BEIRUT (AP) — The Syrian rebels that the U.S. now wants to arm and train are in poor shape and retreating from the radical al-Qaida breakaway group that has swept over parts of Iraq and Syria. The Obama administration is seeking $500 million to assist "moderate" factions among the rebels. The CIA has already been training a few hundred fighters in Jordan.

ABUJA, Nigeria (AP) — Nigeria's intelligence agency says it had warned shopping complexes in the capital -- Abuja -- for two weeks that Islamic extremists might attack them. A mall blast this week killed 22 people. The increased security may have prevented even more deaths. Witnesses said a security guard stopped a car bomber from entering the mall moments before the massive explosion on Wednesday.

VATICAN CITY (AP) — The Vatican has defrocked its former ambassador to the Dominican Republic for sexually abusing boys.
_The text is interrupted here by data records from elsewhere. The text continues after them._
/-! ### charge -/

@[simp] theorem State.charge_a (s : State) (n : Nat) : (s.charge n).a = s.a := rfl
@[simp] theorem State.charge_f (s : State) (n : Nat) : (s.charge n).f = s.f := rfl
@[simp] theorem State.charge_b (s : State) (n : Nat) : (s.charge n).b = s.b := rfl
@[simp] theorem State.charge_c (s : State) (n : Nat) : (s.charge n).c = s.c := rfl
@[simp] theorem State.charge_d (s : State) (n : Nat) : (s.charge n).d = s.d := rfl
@[simp] theorem State.charge_e (s : State) (n : Nat) : (s.charge n).e = s.e := rfl
@[simp] theorem State.charge_h (s : State) (n : Nat) : (s.charge n).h = s.h := rfl
@[simp] theorem State.charge_l (s : State) (n : Nat) : (s.charge n).l = s.l := rfl
@[simp] theorem State.charge_sp (s : State) (n : Nat) : (s.charge n).sp = s.sp := rfl
@[simp] theorem State.charge_pc (s : State) (n : Nat) : (s.charge n).pc = s.pc := rfl
@[simp] theorem State.charge_ime (s : State) (n : Nat) : (s.charge n).ime = s.ime := rfl
@[simp] theorem State.charge_halted (s : State) (n : Nat) : (s.charge n).halted = s.halted := rfl
@[simp] theorem State.charge_eiDelay (s : State) (n : Nat) : (s.charge n).eiDelay = s.eiDelay := rfl
@[simp] theorem State.charge_fault (s : State) (n : Nat) : (s.charge n).fault = s.fault := rfl
@[simp] theorem State.charge_ie (s : State) (n : Nat) : (s.charge n).ie = s.ie := rfl
@[simp] theorem State.charge_iflag (s : State) (n : Nat) : (s.charge n).iflag = s.iflag := rfl
@[simp] theorem State.charge_mem (s : State) (n : Nat) : (s.charge n).mem = s.mem := rfl
@[simp] theorem State.charge_bootRom (s : State) (n : Nat) : (s.charge n).bootRom = s.bootRom := rfl
@[simp] theorem State.charge_overlay (s : State) (n : Nat) : (s.charge n).overlay = s.overlay := rfl
@[simp] theorem State.charge_timer (s : State) (n : Nat) : (s.charge n).timer = s.timer := rfl
@[simp] theorem State.charge_cost (s : State) (n : Nat) : (s.charge n).cost = some n := rfl
@[simp] theorem State.charge_params (s : State) (n : Nat) : (s.charge n).params = s.params := rfl
@[simp] theorem State.charge_env (s : State) (n : Nat) : (s.charge n).env = s.env := rfl
@[simp] theorem State.charge_answers (s : State) (n : Nat) : (s.charge n).answers = s.answers := rfl
@[simp] theorem State.charge_draws (s : State) (n : Nat) : (s.charge n).draws = s.draws := rfl
@[simp] theorem State.charge_read (s : State) (n : Nat) (k : Word) : (s.charge n).read k = s.read k := rfl

/-! ### setPc -/

@[simp] theorem State.setPc_a (s : State) (w : Word) : (s.setPc w).a = s.a := rfl
@[simp] theorem State.setPc_f (s : State) (w : Word) : (s.setPc w).f = s.f := rfl
@[simp] theorem State.setPc_b (s : State) (w : Word) : (s.setPc w).b = s.b := rfl
@[simp] theorem State.setPc_c (s : State) (w : Word) : (s.setPc w).c = s.c := rfl
@[simp] theorem State.setPc_d (s : State) (w : Word) : (s.setPc w).d = s.d := rfl
@[simp] theorem State.setPc_e (s : State) (w : Word) : (s.setPc w).e = s.e := rfl
@[simp] theorem State.setPc_h (s : State) (w : Word) : (s.setPc w).h = s.h := rfl
@[simp] theorem State.setPc_l (s : State) (w : Word) : (s.setPc w).l = s.l := rfl
@[simp] theorem State.setPc_sp (s : State) (w : Word) : (s.setPc w).sp = s.sp := rfl
@[simp] theorem State.setPc_pc (s : State) (w : Word) : (s.setPc w).pc = w := rfl
@[simp] theorem State.setPc_ime (s : State) (w : Word) : (s.setPc w).ime = s.ime := rfl
@[simp] theorem State.setPc_halted (s : State) (w : Word) : (s.setPc w).halted = s.halted := rfl
@[simp] theorem State.setPc_eiDelay (s : State) (w : Word) : (s.setPc w).eiDelay = s.eiDelay := rfl
@[simp] theorem State.setPc_fault (s : State) (w : Word) : (s.setPc w).fault = s.fault := rfl
@[simp] theorem State.setPc_ie (s : State) (w : Word) : (s.setPc w).ie = s.ie := rfl
@[simp] theorem State.setPc_iflag (s : State) (w : Word) : (s.setPc w).iflag = s.iflag := rfl
@[simp] theorem State.setPc_mem (s : State) (w : Word) : (s.setPc w).mem = s.mem := rfl
@[simp] theorem State.setPc_bootRom (s : State) (w : Word) : (s.setPc w).bootRom = s.bootRom := rfl
@[simp] theorem State.setPc_overlay (s : State) (w : Word) : (s.setPc w).overlay = s.overlay := rfl
@[simp] theorem State.setPc_timer (s : State) (w : Word) : (s.setPc w).timer = s.timer := rfl
@[simp] theorem State.setPc_cost (s : State) (w : Word) : (s.setPc w).cost = s.cost := rfl
@[simp] theorem State.setPc_params (s : State) (w : Word) : (s.setPc w).params = s.params := rfl
@[simp] theorem State.setPc_env (s : State) (w : Word) : (s.setPc w).env = s.env := rfl
@[simp] theorem State.setPc_answers (s : State) (w : Word) : (s.setPc w).answers = s.answers := rfl
@[simp] theorem State.setPc_draws (s : State) (w : Word) : (s.setPc w).draws = s.draws := rfl
@[simp] theorem State.setPc_read (s : State) (w : Word) (k : Word) : (s.setPc w).read k = s.read k := rfl

/-! ### setSp -/

@[simp] theorem State.setSp_a (s : State) (w : Word) : (s.setSp w).a = s.a := rfl
@[simp] theorem State.setSp_f (s : State) (w : Word) : (s.setSp w).f = s.f := rfl
@[simp] theorem State.setSp_b (s : State) (w : Word) : (s.setSp w).b = s.b := rfl
@[simp] theorem State.setSp_c (s : State) (w : Word) : (s.setSp w).c = s.c := rfl
@[simp] theorem State.setSp_d (s : State) (w : Word) : (s.setSp w).d = s.d := rfl
@[simp] theorem State.setSp_e (s : State) (w : Word) : (s.setSp w).e = s.e := rfl
@[simp] theorem State.setSp_h (s : State) (w : Word) : (s.setSp w).h = s.h := rfl
@[simp] theorem State.setSp_l (s : State) (w : Word) : (s.setSp w).l = s.l := rfl
@[simp] theorem State.setSp_sp (s : State) (w : Word) : (s.setSp w).sp = w := rfl
@[simp] theorem State.setSp_pc (s : State) (w : Word) : (s.setSp w).pc = s.pc := rfl
@[simp] theorem State.setSp_ime (s : State) (w : Word) : (s.setSp w).ime = s.ime := rfl
@[simp] theorem State.setSp_halted (s : State) (w : Word) : (s.setSp w).halted = s.halted := rfl
@[simp] theorem State.setSp_eiDelay (s : State) (w : Word) : (s.setSp w).eiDelay = s.eiDelay := rfl
@[simp] theorem State.setSp_fault (s : State) (w : Word) : (s.setSp w).fault = s.fault := rfl
@[simp] theorem State.setSp_ie (s : State) (w : Word) : (s.setSp w).ie = s.ie := rfl
@[simp] theorem State.setSp_iflag (s : State) (w : Word) : (s.setSp w).iflag = s.iflag := rfl
@[simp] theorem State.setSp_mem (s : State) (w : Word) : (s.setSp w).mem = s.mem := rfl
@[simp] theorem State.setSp_bootRom (s : State) (w : Word) : (s.setSp w).bootRom = s.bootRom := rfl
@[simp] theorem State.setSp_overlay (s : State) (w : Word) : (s.setSp w).overlay = s.overlay := rfl
@[simp] theorem State.setSp_timer (s : State) (w : Word) : (s.setSp w).timer = s.timer := rfl
@[simp] theorem State.setSp_cost (s : State) (w : Word) : (s.setSp w).cost = s.cost := rfl
@[simp] theorem State.setSp_params (s : State) (w : Word) : (s.setSp w).params = s.params := rfl
@[simp] theorem State.setSp_env (s : State) (w : Word) : (s.setSp w).env = s.env := rfl
@[simp] theorem State.setSp_answers (s : State) (w : Word) : (s.setSp w).answers = s.answers := rfl
@[simp] theorem State.setSp_draws (s : State) (w : Word) : (s.setSp w).draws = s.draws := rfl
@[simp] theorem State.setSp_read (s : State) (w : Word) (k : Word) : (s.setSp w).read k = s.read k := rfl
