/-- With the enable one instruction away, the bookkeeping after any instruction but DI leaves IME = 1 and none pending: EI does not
restart the countdown, and RETI has set IME itself. -/
theorem ExecCase.enables {i : Instr} {s t : State} (h : ExecCase s i t) (hs : s.eiDelay = 1) (hi : i ≠ .di) :
    t.bookkeeping.eiDelay = 0 ∧ t.bookkeeping.ime = true := by
  have counted : t.eiDelay = 1 → t.bookkeeping.eiDelay = 0 ∧ t.bookkeeping.ime = true := fun ht => by
    simp [State.bookkeeping, ht]
  cases h with
  | data hd =>
    obtain ⟨-, hdelay, -, -⟩ := hd.control
    exact counted (hdelay.trans hs)
  | di => exact absurd rfl hi
  | ei => exact counted (by simp [hs])
  | reti => exact ⟨rfl, rfl⟩
  | halt | stop | illegal => exact counted hs

/-- Settles O11: the state after EI executes, since IME is 0, and its step ends in the bookkeeping, with nothing to count after DI. -/
theorem eiEnablesAfterTheNextInstruction : Obligations.EiEnablesAfterTheNextInstruction := by
  unfold Obligations.EiEnablesAfterTheNextInstruction
  intro s t u hs hime hdelay hbyte hstep hnext hu
  rw [step_ei hs hime hdelay hbyte] at hstep
  obtain ⟨hfault, hhalted, -⟩ := hs
  have ht : State.elapse { s.pastFetch with eiDelay := 1, cost := some 4 } = t := Host.Outcome.next.inj hstep
  have htime : t.ime = false := by simp [← ht, hime]
  have htdelay : t.eiDelay = 1 := by simp [← ht]
  have htexec : Spec.executes t := ⟨by simp [← ht, hfault], by simp [← ht, hhalted], .inl htime⟩
  obtain ⟨v, hexec, rfl⟩ := step_completes htexec hnext hu
  rw [State.elapse_eiDelay, State.elapse_ime]
  refine ⟨htime, htdelay, ?_⟩
  by_cases hdi : t.read t.pc = 0xF3
  · rw [t.fetched_eq_di_iff.mpr hdi, exec_di] at hexec
    cases hexec
    exact ⟨rfl, fun hne => absurd hdi hne, fun _ => rfl⟩
  · obtain ⟨hcounted, hset⟩ := (exec_cases hexec).enables (by simpa using htdelay) (mt t.fetched_eq_di_iff.mp hdi)
    exact ⟨hcounted, fun _ => hset, fun hbyte => absurd hbyte hdi⟩

end Sys2Proof.Machine
end

section
/-! SUPPORT. The T-states of an instruction (spec/70_reset_and_hazards.md R1040, R1041, R1043): a shape has one cost, or two by its
condition, or raises a fault and has none; the tables give every row the costs of its shape, all whole machine cycles. -/

namespace Sys2Proof.Machine

/-! ### What a shape costs -/

/-- The costs of a shape, taken and not taken: the same for one without a condition. -/
def Shape.costs : Shape → Nat × Nat
  | .loadReg .. | .aluReg .. | .incReg _ | .decReg _ | .daa | .cpl | .scf | .ccf | .rotA _ | .jpHl | .nop | .halt | .stop | .di | .ei => (4, 4)
  | .loadImm .. | .loadMem _ | .storeReg _ | .storeAHl _ | .loadAHl _ | .spHl | .aluMem _ | .aluImm .. | .incPair _ | .decPair _ | .addHl _
    | .rotReg .. | .bitReg .. | .resReg .. | .setReg .. => (8, 8)
  | .storeImm _ | .loadPair .. | .pop _ | .hlSp _ | .incMem | .decMem | .bitMem _ | .jr _ => (12, 12)
  | .push _ | .addSp _ | .rotMem _ | .resMem _ | .setMem _ | .jp _ | .ret | .reti | .rst _ => (16, 16)
  | .storeSp _ => (20, 20)
  | .call _ => (24, 24)
  | .loadA _ n | .storeA _ n => (n, n)
  | .jrIf .. => (12, 8)
  | .jpIf .. => (16, 12)
  | .callIf .. => (24, 12)
  | .retIf _ => (20, 8)
  | .illegal _ | .cb _ => (0, 0)

/-- Whether a conditional shape is taken. -/
def Shape.taken (fl : Flags) : Shape → Bool
  | .jrIf cc _ | .jpIf cc _ | .callIf cc _ | .retIf cc => fl.cond cc
  | _ => true

/-- Whether a shape raises a fault (R803, R806). -/
def Shape.raises (s : State) : Shape → Bool
  | .illegal _ => true
  | .stop => decide (s.params.stopMode = .fault)
  | _ => false

/-- The cost a shape returns: none where it raises a fault. -/
def Shape.cost (s : State) (h : Shape) : Option Nat :=
  if h.raises s then none else some (if h.taken s.flags then h.costs.1 else h.costs.2)

theorem jumpIf_cost {cc : Cond} {x : Word} {m n : Nat} {s t : State} (h : jumpIf cc x m n s = .next t) :
    t.cost = some (if s.flags.cond cc then m else n) := by
  unfold jumpIf at h
  split at h <;> next hcc => cases h; simp [hcc]

theorem callIf_cost {cc : Cond} {x : Word} {s t : State} (h : callIf cc x s = .next t) :
    t.cost = some (if s.flags.cond cc then 24 else 12) := by
  unfold callIf at h
  split at h <;> next hcc => cases h; simp [hcc]

theorem returnIf_cost {cc : Cond} {s t : State} (h : returnIf cc s = .next t) :
    t.cost = some (if s.flags.cond cc then 20 else 8) := by
  unfold returnIf at h
  split at h <;> next hcc => cases h; simp [hcc]

/-- STOP returns a cost or raises its fault, by STOP_MODE (R803). -/
theorem execStop_cost {s t : State} (h : execStop 0 s = .next t) : t.cost = Shape.cost s .stop := by
  unfold execStop at h
  split at h <;> next hmode => cases h; simp [Shape.cost, Shape.raises, Shape.taken, Shape.costs, hmode, State.raiseFault]

/-- A shape returns its cost. -/
theorem Shape.run_cost {i : Instr} {h : Shape} (hn : h.Names i) {s t : State} (hr : h.run s = .next t) : t.cost = h.cost s := by
  cases h with
  | cb op => exact hn.elim
  | jpIf cc x | jrIf cc e => exact jumpIf_cost hr
  | callIf cc x => exact callIf_cost hr
  | retIf cc => exact returnIf_cost hr
  | stop => exact execStop_cost hr
  | _ => cases hr; rfl

/-- A shape that raises a fault writes it. -/
theorem Shape.run_raises {h : Shape} {s t : State} (hr : h.run s = .next t) (hraises : h.raises s = true) : t.fault ≠ none := by
  cases h with
  | illegal op => cases hr; exact nofun
  | stop =>
    have hmode : s.params.stopMode = .fault := of_decide_eq_true hraises
    rw [Shape.run, execStop, hmode] at hr
    cases hr
    exact nofun
  | _ => cases hraises

/-! ### What the tables give a row -/

/-- A fact about the bytes of a row and its shape holds of every instruction if it holds of the canonical ones: PREFIX_CB has the bytes
and the shape of the row it selects (R802). -/
theorem rows_induct {P : List Byte → Shape → Prop} (hrow : ∀ i : Instr, i.wellFormed = true → P (encode i) (shape i)) (i : Instr) :
    P (encode i) (instrShape i) := by
  cases i with
  | prefixCb cb =>
    obtain ⟨hwf, hencode⟩ := decodeCb_canonical cb
    have hcb := hrow (decodeCb cb) hwf
    rw [hencode, shape_decodeCb] at hcb
    exact hcb
  | _ => exact hrow _ rfl

/-- The entries of the two tables for an instruction's bytes, taken and not taken (R1040, R1041). -/
def rowCosts : List Byte → Nat × Nat
  | [] => (0, 0)
  | op :: rest =>
    if op = 0xCB then (cbCosts.getD (rest.headD 0).toNat 0, cbCosts.getD (rest.headD 0).toNat 0)
    else unprefixedCosts.getD op.toNat (0, 0)

theorem tableCost_eq_rowCosts (fl : Flags) (bytes : List Byte) :
    tableCost fl bytes = if branchTaken (bytes.headD 0) fl then (rowCosts bytes).1 else (rowCosts bytes).2 := by
  cases bytes with
  | nil => exact (ite_self 0).symm
  | cons op rest =>
    by_cases hcb : op = 0xCB
    · rw [tableCost, rowCosts, if_pos hcb, if_pos hcb, ite_self]
    · rw [tableCost, rowCosts, if_neg hcb, if_neg hcb]
      rfl

theorem rowCosts_encode (i : Instr) : rowCosts (encode i) = (instrShape i).costs := by
  refine rows_induct (P := fun bytes h => rowCosts bytes = h.costs) (fun i hwf => ?_) i
  cases i with
  | prefixCb cb => exact absurd hwf Bool.false_ne_true
  | _ => rfl
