-- ==== Sys2Proof/WellFormed.lean ====
section
/-! DEFINITION. Which commands have a legal word: the one check is SIZE ≤ 256 for format P (spec/30_encoding.md R93, R97). The index of format S is 0..7 by its type, "every value 0..7 is legal" (R92). -/

namespace Sys2Proof

/-- The command has a legal word: a table size is at most 256 (R93). -/
def Instr.wf (i : Instr) : Bool :=
  match i with
  | .derivePerm n => decide (n.toNat ≤ 256)
  | .nop => true
  | .ldblk => true
  | .ldkey _ => true
  | .enc => true
  | .dec => true
  | .deriveKey => true
  | .perm => true
  | .invPerm => true
  | .invert => true
  | .kmix _ => true
  | .expand _ => true
  | .subst _ => true
  | .rsubst _ => true
  | .rexpand _ => true
  | .clrHex => true
  | .clrSeed => true
  | .clrErr => true

end Sys2Proof
end

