-- ==== Sys2Proof/Machine/Ops.lean ====
section
/-! DEFINITION. The operations the commands share: ending a command (spec/60_exceptions.md R225 to R227), the hex port (spec/41_codec.md R110, R112), the seed port (spec/43_key_derivation.md R150), the permutation table (spec/00_scope.md R16, spec/42_permutation.md R130 to R139), the segment paths of a block (spec/45_pipeline.md R192, R194). -/

namespace Sys2Proof.Machine

/-! ### Ending a command -/

/-- `finish`: the command ends successfully (R225). LASTOP holds the opcode of the word (R96), ERR is 0, EANY is not changed. -/
def finish (i : Instr) (s : State) : Result :=
  .next { s with err := 0, lastop := opcode i }

/-- `raise E`: the command ends with an error (R226, R221). ERR holds the code, EANY is 1, LASTOP holds bits 7:0 of the CMD word, and nothing else changes.
This is the whole of what an error does: the CORE saves no other state, has no vector, no handler and no return from an error (R227). -/
def raiseAt (op : BitVec 8) (e : ErrorCode) (s : State) : State :=
  { s with err := errorCode e, eany := true, lastop := op }

/-- A command's own `raise E`. -/
def raiseError (i : Instr) (e : ErrorCode) (s : State) : Result :=
  .next (raiseAt (opcode i) e s)

/-- An illegal word (R212): ILLEGAL_CMD, with LASTOP holding bits 7:0 of the word. -/
def illegalWord (c : Word) (s : State) : Result :=
  .next (raiseAt (opField c) .illegalCmd s)

/-! ### The hex port -/

/-- `HEXCNT <- 0; HEXBAD <- 0; HEXDIG[0..63] <- 0` (R113 to R115). -/
def clearHexPort (s : State) : State :=
  { s with hexCnt := 0, hexBad := false, hexDig := Vector.replicate 64 0 }

/-- A write to HEX_PUSH appends one character (R110). -/
def hexPush (v : Word) (s : State) : State :=
  { s with
    hexDig := if isHexDigit v ∧ s.hexCnt.toNat < 64 then s.hexDig.setIfInBounds s.hexCnt.toNat (digitValue v) else s.hexDig
    hexBad := s.hexBad || !isHexDigit v
    hexCnt := if s.hexCnt.toNat < 0xFFFF then s.hexCnt + 1 else s.hexCnt }

/-- What HexCheck answers (R112). -/
inductive HexResult where
  | format
  | size
  | ok
  deriving DecidableEq, Repr

/-- `HexCheck(m)` for an expected digit count m (R112): FORMAT is tested before the size. -/
def hexCheck (m : Nat) (s : State) : HexResult :=
  if s.hexBad = true ∨ s.hexCnt = 0 then .format
  else if s.hexCnt.toNat ≠ m then .size
  else .ok

/-- `HexValue(m) = HEXDIG[0] ++ ... ++ HEXDIG[m-1]`, 4m bits, HEXDIG[0] most significant (R112). -/
def hexValue (m : Nat) (s : State) : BitVec (4 * m) :=
  BitVec.ofNat (4 * m) (numeral 16 ((s.hexDig.toList.take m).map BitVec.toNat))

/-! ### The seed port -/

/-- `SEEDLEN <- 0; SEEDBAD <- 0; SEED[0..255] <- 0` (R152). -/
def clearSeedPort (s : State) : State :=
  { s with seedLen := 0, seedBad := false, seed := Vector.replicate 256 0 }

/-- A write to SEED_PUSH appends one code point, or sets SEEDBAD and drops it (R150). -/
def seedPush (v : Word) (s : State) : State :=
  if isScalar v = false ∨ s.seedLen.toNat = 256 then { s with seedBad := true }
  else
    { s with
      seed := s.seed.setIfInBounds s.seedLen.toNat (v.setWidth 21)
      seedLen := s.seedLen + 1 }

/-- SeedSum: the sum of the seed's code points, exact, 0 for the empty seed (R130, D35). -/
def seedSum (s : State) : Nat := ((currentSeed s).map BitVec.toNat).sum

/-! ### The permutation table -/

/-- No two entries are equal. -/
def distinct : List Byte → Bool
  | [] => true
  | x :: xs => xs.all (fun y => x.toNat != y.toNat) && distinct xs

/-- `IsPerm(T, n)` for a table of n entries: every entry is below n and no two are equal (R16). -/
def isPerm (T : List Byte) (n : Nat) : Bool :=
  T.all (fun x => decide (x.toNat < n)) && distinct T

/-- Entry j of `Invert(T, n)`: the index of the entry that holds j (R16, R139). It is read only where `IsPerm(T, n)` holds. -/
def invertEntry (T : List Byte) (j : Nat) : Nat := T.findIdx (fun x => x.toNat == j)

/-- `Invert(T, n)`, n entries: `U[T[k]] = k` (R16, R139). It is used only where `IsPerm(T, n)` holds. -/
def invertTable (T : List Byte) : List Byte :=
  (List.range T.length).map fun j => BitVec.ofNat 8 (invertEntry T j)

/-- `ApplyPerm(B, T)`: output position i is input position T[i] (R16, R135). -/
def applyPerm (B : Block) (T : List Byte) : Block :=
  blockOfPositions (T.map fun t => pos B t.toNat)

/-- `for k in 0..n-1: PT[k] <- T[k]` for a table T of n entries; PT[n..255] is unchanged (R134, R140). -/
def storeTable (T : List Byte) (pt : Vector Byte 256) : Vector Byte 256 :=
  Vector.ofFn fun k => (T[k.val]?).getD pt[k]

/-- The table `PERM_SHUFFLE(s, n)` (R131). -/
def shuffleTable (s n : Nat) : List Byte :=
  List.ofFn fun k => BitVec.ofNat 8 (Config.permShuffle s n k).val

/-- What TableCheck answers (R132). -/
inductive TableResult where
  | length
  | notPerm
  | ok
  deriving DecidableEq, Repr

/-- `TableCheck()` (R132): the length is tested before the bijection. -/
def tableCheck (s : State) : TableResult :=
  if s.ptSize.toNat ≠ 256 then .length
  else if isPerm (currentTable s) 256 then .ok
  else .notPerm

/-- A block command: it reads its table through TableCheck, ends with LENGTH_MISMATCH or NOT_PERMUTATION, or writes to BLK what `f` makes of it and the table (R132, R133, R136, R138, R192, R194). -/
def blockCommand (i : Instr) (f : List Byte → Block → Block) (s : State) : Result :=
  match tableCheck s with
  | .length => raiseError i .lengthMismatch s
  | .notPerm => raiseError i .notPermutation s
  | .ok => finish i { s with blk := f (currentTable s) s.blk }

/-! ### The segment paths of a whole block -/

/-- Steps 3 to 5 of Encrypt: expand, substitute, XOR with key i, in every lane; concatenate (R192, R199). -/
def encLanes (m : SegMaps) (key : Vector Word 8) (B : Block) : Block :=
  cat8 (Vector.ofFn fun i => m.subst (m.expand (seg B i)) ^^^ key[i])

/-- Steps 2 to 4 of Decrypt: XOR with key i, reverse-substitute, reverse-expand, in every lane; concatenate (R194, R199). -/
def decLanes (m : SegMaps) (key : Vector Word 8) (B : Block) : Block :=
  cat8 (Vector.ofFn fun i => m.rexpand (m.rsubst (seg B i ^^^ key[i])))

/-- `Encrypt`: the initial permutation, then the lanes, and no permutation after them (R192, R200). -/
def encrypt (m : SegMaps) (key : Vector Word 8) (T : List Byte) (B : Block) : Block :=
  encLanes m key (applyPerm B T)

/-- `Decrypt`: the lanes, then the inverse permutation, and no permutation before them (R194, R200). -/
def decrypt (m : SegMaps) (key : Vector Word 8) (T : List Byte) (B : Block) : Block :=
  applyPerm (decLanes m key B) (invertTable T)

/-! ### Key derivation -/

/-- `for i in 0..7: KEY[i] <- D[255-32i : 224-32i]` (R155, R157). -/
def splitDigest (D : Block) : Vector Word 8 := Vector.ofFn fun i => seg D i

end Sys2Proof.Machine
end

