-- ==== Sys2Proof/Machine/SegmentTransform.lean ====
section
/-! DEFINITION. The segment transform family: EXPAND, SUBST, RSUBST, REXPAND (spec/44_segment_transform.md). -/

namespace Sys2Proof.Machine

/-- EXPAND i (R173). -/
def execExpand (i : Fin 8) (s : State) : Result :=
  finish (.expand i) { s with w := Config.segTransform.expand (seg s.blk i) }

/-- SUBST i (R174). -/
def execSubst (i : Fin 8) (s : State) : Result :=
  finish (.subst i) { s with blk := setSeg s.blk i (Config.segTransform.subst s.w) }

/-- RSUBST i (R175). -/
def execRsubst (i : Fin 8) (s : State) : Result :=
  finish (.rsubst i) { s with w := Config.segTransform.rsubst (seg s.blk i) }

/-- REXPAND i (R176). -/
def execRexpand (i : Fin 8) (s : State) : Result :=
  finish (.rexpand i) { s with blk := setSeg s.blk i (Config.segTransform.rexpand s.w) }

end Sys2Proof.Machine
end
It's the first time a top papal envoy has been convicted of the crime and comes after Pope Francis said he would have "zero tolerance" for abuse, regardless of rank. Archbishop Jozef Wesolowski (wes-LOW'-skee) can no longer perform priestly duties or present himself as a priest. He faces a separate criminal trial.

NEW YORK (AP) — Three of the men who were wrongly convicted in the brutal 1989 Central Park jogger attack say that a $40 million settlement can't buy back the dignity or the time the case unjustly cost them. Kevin Richardson says he and the other men were called "animals" and a "wolf pack" and that it still hurts. Raymond Santana lashed out at critics, including Donald Trump, who continue to claim they are guilty.